That’s the opportunity we have today.
This Indicator Is Signaling a Downturn for Growth Stocks
As I mentioned, the best time to buy value stocks is right as the economy is slowing down.
And I know that time is now because I watch economic data religiously and can put it in context of economic history.
Here’s where we are now…
The highest inflation in 42 years triggered the Fed to hike at the fastest rate in four decades. This is what caused the great tech crash of 2022.
Economists had been predicting a recession at the start of 2023, but the economy has boomed.
But there’s one group that hasn’t been fooled. The bond market, AKA the “smart money” on Wall Street.
Since October 2022, the bond market has been predicting with 100% confidence that a recession would start between June 30, 2023, and July 31, 2024. That’s exactly what our economic model has been saying for over a year.
The most accurate recession-prediction engine in history is saying we are correct and the downturn is coming, just later than expected.
The bond market was smart enough to recognize that record government stimulus checks would take a long time to be spent down.
Before consumers had to start pulling back on spending, that was the key to understanding the likely timing of this recession. And thus, the potential beginning of the next great decade-long value rally.
70% of U.S. GDP is driven by consumer spending. If you can pinpoint when that peaks, you have a good chance of understanding when the next recession begins. And, thus, when the next great value mega-rally begins.
Since 1967, the average time it has taken for consumer spending to peak after the Fed began hiking rates was 18 months in a rate-hiking cycle.
In this cycle, that first hike was March 16, 2022. And 18 months after that was September 16, 2023.
On average, consumer spending declines for the next 20 months, though the worst of the recession occurs around 12 to 13 months after the peak.
That would point to a recession most likely beginning around June or July 2024, the tail end of our expected recession start range. And also what the bond market has been saying since October 2022.

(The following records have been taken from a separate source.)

/-- A write of 2^`size` bytes by an initiator: registers (R16–R19), LPDDR5 (R353, R357), tile memory through the debug port (R15, R540); any other
address is a decode error, and a region closed to the initiator an access error (R28). -/
def busWrite (s : State) (init addr size : Nat) (v : Word) : State :=
  if 0x40000000 ≤ addr ∧ addr < 0x41000000 then
    if !inWindow addr then busError s init addr 0
    else if size < 2 ∨ addr % 4 ≠ 0 then fabErr s init addr 2
    else regWrite s init addr v
  else if init = 0x39 ∧ 0x50000000 ≤ addr ∧ addr < 0x50200000 then tabEnd (s.setBytes addr (lowBytes v size)) 2
  else if init = 0x0C ∧ 0x0FF0000000 ≤ addr ∧ addr < 0x1000000000 then s.setBytes addr (lowBytes v size)
  else if addr < 0x10000 ∨ (0x50000000 ≤ addr ∧ addr < 0x50200000) ∨ (0x60000000 ≤ addr ∧ addr < 0x61000000) then busError s init addr 1
  else if 0x0800000000 ≤ addr ∧ addr < 0x1000000000 then
    writeIova s init addr (lowBytes v size)
  else busError s init addr 0

/-- An initiator may issue accesses now: the module is powered and not in reset; in a thermal shutdown compute stops and only the Mirror pair
runs (R75); the debug port is open. An access of a core ends its reset. -/
def mayAccess (s : State) (init : Nat) (write : Bool) : Bool :=
  s.powered && !s.held && (!s.pm.hot || init == 0x0C) && (init != 0x39 || dbgMay s write)

/-- A core that accesses the fabric has left its reset. -/
def coreAwake (s : State) (init : Nat) : State := if init < 4 ∧ s.pm.appReset = true then s.setPm { s.pm with appReset := false } else s

/-- A write on the fabric (R20, R22): it is performed and answered, or stalls at its initiator's port. -/
def fabWrite (s : State) (init addr size : Nat) (v : Word) : State :=
  let t := { fabTxn s init addr true with wr := some (size, v) }
  if fabOpen s t then busWrite (fabPass s t) init addr size v else fabStall s t

/-- REGISTER_WRITE (R18): an initiator writes `v`, 8, 16 or 32 bits wide (`size` 0 to 2), at a fabric address. -/
def execRegisterWrite (init : Fin 58) (addr : BitVec 40) (size : Fin 3) (v : Word) (s : State) : Out :=
  if mayAccess s init true then .next (fabWrite (coreAwake s init) init addr.toNat size v) else .next s

/-- The stalled writes that have been granted are performed in order; each frees its entry for the next stalled request (R22). -/
def fabWrites : Nat → State → State
  | 0, s => s
  | n + 1, s => match s.fab.ready with
    | [] => s
    | t :: r =>
      let w := t.wr.getD (2, 0)
      fabWrites n (fabGrant (busWrite (s.setFab { s.fab with ready := r }) t.init t.addr w.1 w.2))

/-- Perform every granted write. -/
def fabDrain (s : State) : State := fabWrites (s.fab.ready.length + s.fab.stalled.length) s

/-- FABRIC_ENTRY_FREED (R20–R24): requests that arrived, in order (initiator, address, write), then the initiator whose oldest
transaction received its response. -/
def execFabricEntryFreed (arrive : List (Fin 58 × BitVec 40 × Bool)) (freed : Fin 58) (s : State) : Out :=
  .next (fabDrain (fabFree (fabArrive s arrive) freed))

/-- DMA_DOORBELL (R363, R20): an application core writes TAIL. -/
def execDmaDoorbell (n : Fin 32) (tail : Half) (s : State) : Out := .next (fabWrite s 0 (Ra.DMA_CH_TAIL n) 2 (tail.setWidth 32))

/-- DOORBELL_SET (R372, R20): an application core writes MBX_DB[d]_SET; the bits written as 1 become pending. -/
def execDoorbellSet (d : Fin 32) (v : Word) (s : State) : Out := .next (fabWrite s 0 (Ra.MBX_DB_SET d) 2 v)

/-! ### Reads -/

/-- A read of one register word by an initiator: the reads that act come first (R502, R501, R539). -/
def busRead (s : State) (init a : Nat) : Word × State :=
  if inCodeStore a then (codeRead s a, s)
  else
    let s := if a = Ra.EVR_NONCE_LO then evrNonce s else if a = Ra.UPD_NONCE_LO then updNonce s else s
    let s := s.forN 4 (fun s w => if a = Ra.EVR_LOUPE_DATA w 0 then loupeLatch s w else s)
    readReg (shown s) s init a

/-- Read `n` words in rising order. -/
def busReads (s : State) (init : Nat) : Nat → Nat → List Word × State
  | _, 0 => ([], s)
  | a, n + 1 =>
    let x := busRead s init a
    let y := busReads x.2 init (a + 4) n
    (x.1 :: y.1, y.2)

/-- Write words in rising order. -/
def busWrites (s : State) (init : Nat) : Nat → List Word → State
  | _, [] => s
  | a, v :: r => busWrites (busWrite s init a 2 v) init (a + 4) r

/-- A read of 1, 2 or 4 bytes (R16): the addressed bytes of the register; one that is not aligned to its width returns 0 and is recorded. -/
def readSized (s : State) (init addr size : Nat) : Word × State :=
  if addr % 2 ^ size ≠ 0 then (0, fabErr s init addr 2)
  else
    let x := busRead s init (addr / 4 * 4)
    (BitVec.ofNat 32 (bits x.1.toNat (8 * (addr % 4)) (8 * 2 ^ size)), x.2)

So to get ahead of the best historic buying period for our favorite value stocks, our short window is open.
To illustrate the opportunity we have today, let me highlight another period where growth-oriented tech stocks were all the rage.
In the 1990s, tech was booming. Value fell 50% while the Nasdaq tripled. “To hell with value and dividends; all hail growth forever!” seemed the order of the day.
And then this happened.
(Source: Portfolio Visualizer Premium)
Here are the opportunities you could find at this last mega-inflection point using three of our current recommendations as examples.
Realty Income (O) trading at a 50% discount, seven times cash flow, and a safe yield of 11%.
Enterprise Products Partners (EDP) was trading at a 50% discount, six times cash flow, and a very safe 12% yield.
Altria (MO) was trading at an 85% discount, just 1.5 times earnings, and a 40% yield.
And here’s what happened next when the value vs. growth cycle switched to favor value with an initial investment of $1,000…
(Source: Portfolio Visualizer Premium)
As I showed in the Value and Growth Regimes table above, we’ve been through three cycles since the tech bubble burst.
Yet you can see that by seizing the opportunity in 2000, investors achieved far superior returns and rivers of dividends.
And now, thanks to changes in consumer spending and the Fed raising interest rates… This history lesson is likely to happen again.So let’s make sure we’re ready and own the shares of the next cycle’s winners.
The Three Best High-Yield Dividend Stocks for the Coming Value Mega-Rally
Value stocks, including most dividend stocks, are the best long-term strategy to grow your income and wealth.
Of course, no strategy is successful 100% of the time. So it follows that they have down years. Luckily for us, these down years are buying opportunities.
Which is what we have now.
Usually, the best time to buy value is after a recession. That’s the only time value tends to outperform growth… Except after a long bear market in which value is dirt cheap and insanely undervalued.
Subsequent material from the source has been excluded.